The fonts of the WenQuanYi project are now included with the Linux distributions Ubuntu, Fedora, Slackware, Magic Linux and CDLinux. Debian, Gentoo, Mandriva, Arch Linux and Frugalware offer the sources for WenQuanYi fonts. The fonts are among the Chinese fonts officially supported by Wikimedia.

WenQuanYi's website is using Habitat, a Wiki software derived from UseModWiki by Qianqian Fang. It is allowed to create or modify the glyphs online.

==Fonts==
WenQuanYi project aims to create high-quality open-source bitmap and outline fonts for all CJK characters. It includes Zen Hei (Regular, Mono and Sharp), Micro Hei (Regular and Mono), Bitmap Song and Unibit font. As of version 0.8.38, the WenQuanYi Zen Hei font covers more than 35,000 glyphs.
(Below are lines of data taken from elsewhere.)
/-- 10_state.md section 12 (R42): the Framer's, the Responder's and the output rows write no Session register.  That no
row enters LineBreak is the spec's decision D18 (notes/assumptions/10.md). -/
def Obligations.SessionRegistersChangeOnlyInSession : Prop :=
  ∀ (i : Instr) (s t : State), exec i s = .next t →
    match i with
    | .feedAddr _ | .feedLenOk _ | .feedLenBad _ | .feedData _ | .reset | .checksum | .rspInitAck _ _
    | .rspTableData _ _ | .rspTableA _ | .rspTableB _ | .rspTableOther _ _ | .rspOther _ _ _
    | .nonResponse _ _ _ _ | .sendDownWake | .sendDownInit | .sendDownReadTableA | .sendDownReadTableB
    | .sendUpReport _ | .sendUpDiag | .sendUp _ | .hex2 _ =>
      t.sstate = s.sstate ∧ t.tickCount = s.tickCount ∧ t.watchdogCount = s.watchdogCount
    | _ => t.sstate ≠ .lineBreak ∨ s.sstate = .lineBreak

/-- 10_state.md section 1, 70_reset_and_hazards.md section 2 (R20, R225): the parameters are written by no operation;
nor is the host's side of the inbox, which is the model's own (notes/assumptions/2.md). -/
def Obligations.ParametersNeverChange : Prop :=
  (∀ (i : Instr) (s t : State), exec i s = .next t → t.cfg = s.cfg ∧ t.inbox = s.inbox) ∧
    ∀ s t : State, step s = .next t → t.cfg = s.cfg ∧ t.inbox = s.inbox.tail
end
| Font family | Initial release | Latest stable release | Serif? | Bitmap? | Monospace? | License | Chars | Glyphs | Format | Page | Sample |
| Zen Hei | September 15, 2007; 18 years ago | 0.9.45 (Fighting-state RC1) (March 12, 2010; 16 years ago) [±] | Sans | No | No | GPL 2 |  |  | TTC |  |  |
| Zen Hei Mono | No | Yes |  |  |  |
| Zen Hei Sharp | No | No |  |  |  |
| Micro Hei | May 25, 2009; 17 years ago | 0.2.0 beta (BigBang) (May 25, 2009; 17 years ago) [±] | Sans | No | No | Apache 2 / GPL 3 |  |  | TTC |  |  |
| Micro Hei Mono | No | Yes |  |  |  |
| Bitmap Song | June 25, 2005; 20 years ago | 0.9.9 (Hero) (November 4, 2007; 18 years ago) [±] | Serif (Ming) | Yes (only 11-16px) | No | GPL 2 |  |  | Multi-strike Bitmap Font |  |  |
| Unibit | May 25, 2009; 17 years ago | 1.1.0 (September 14, 2007; 18 years ago) [±] | Sans | Yes | Yes | GPL 2 |  |  | Multi-strike Bitmap Font |  |  |

===Zen Hei===
WenQuanYi Zen Hei (文泉驿正黑), WenQuanYi Zen Hei Mono (文泉驿等宽正黑) and WenQuanYi Zen Hei Sharp (文泉驿点阵正黑) co-exist in a single TTC file. They are also with embedded bitmaps. The Latin/Hangul characters are derived from UnDotum, Bopomofo are from cwTeX, mono-spaced Latin are from M+ M2 Light. These fonts have full CJK coverage. The font package is included with Fedora and Ubuntu.

===Micro Hei===
WenQuanYi Micro Hei (文泉驿微米黑), WenQuanYi Micro Hei Mono (文泉驿等宽微米黑) are derived from the Droid Sans font (merged with Droid Sans Fallback) and readable in compact sizes. The primitive motivation of this project was to extend Droid Sans Fallback's glyph coverage. Since the GB 18030 compatible Droid Sans Fallback font's release, the Micro Hei project has been de facto inactive.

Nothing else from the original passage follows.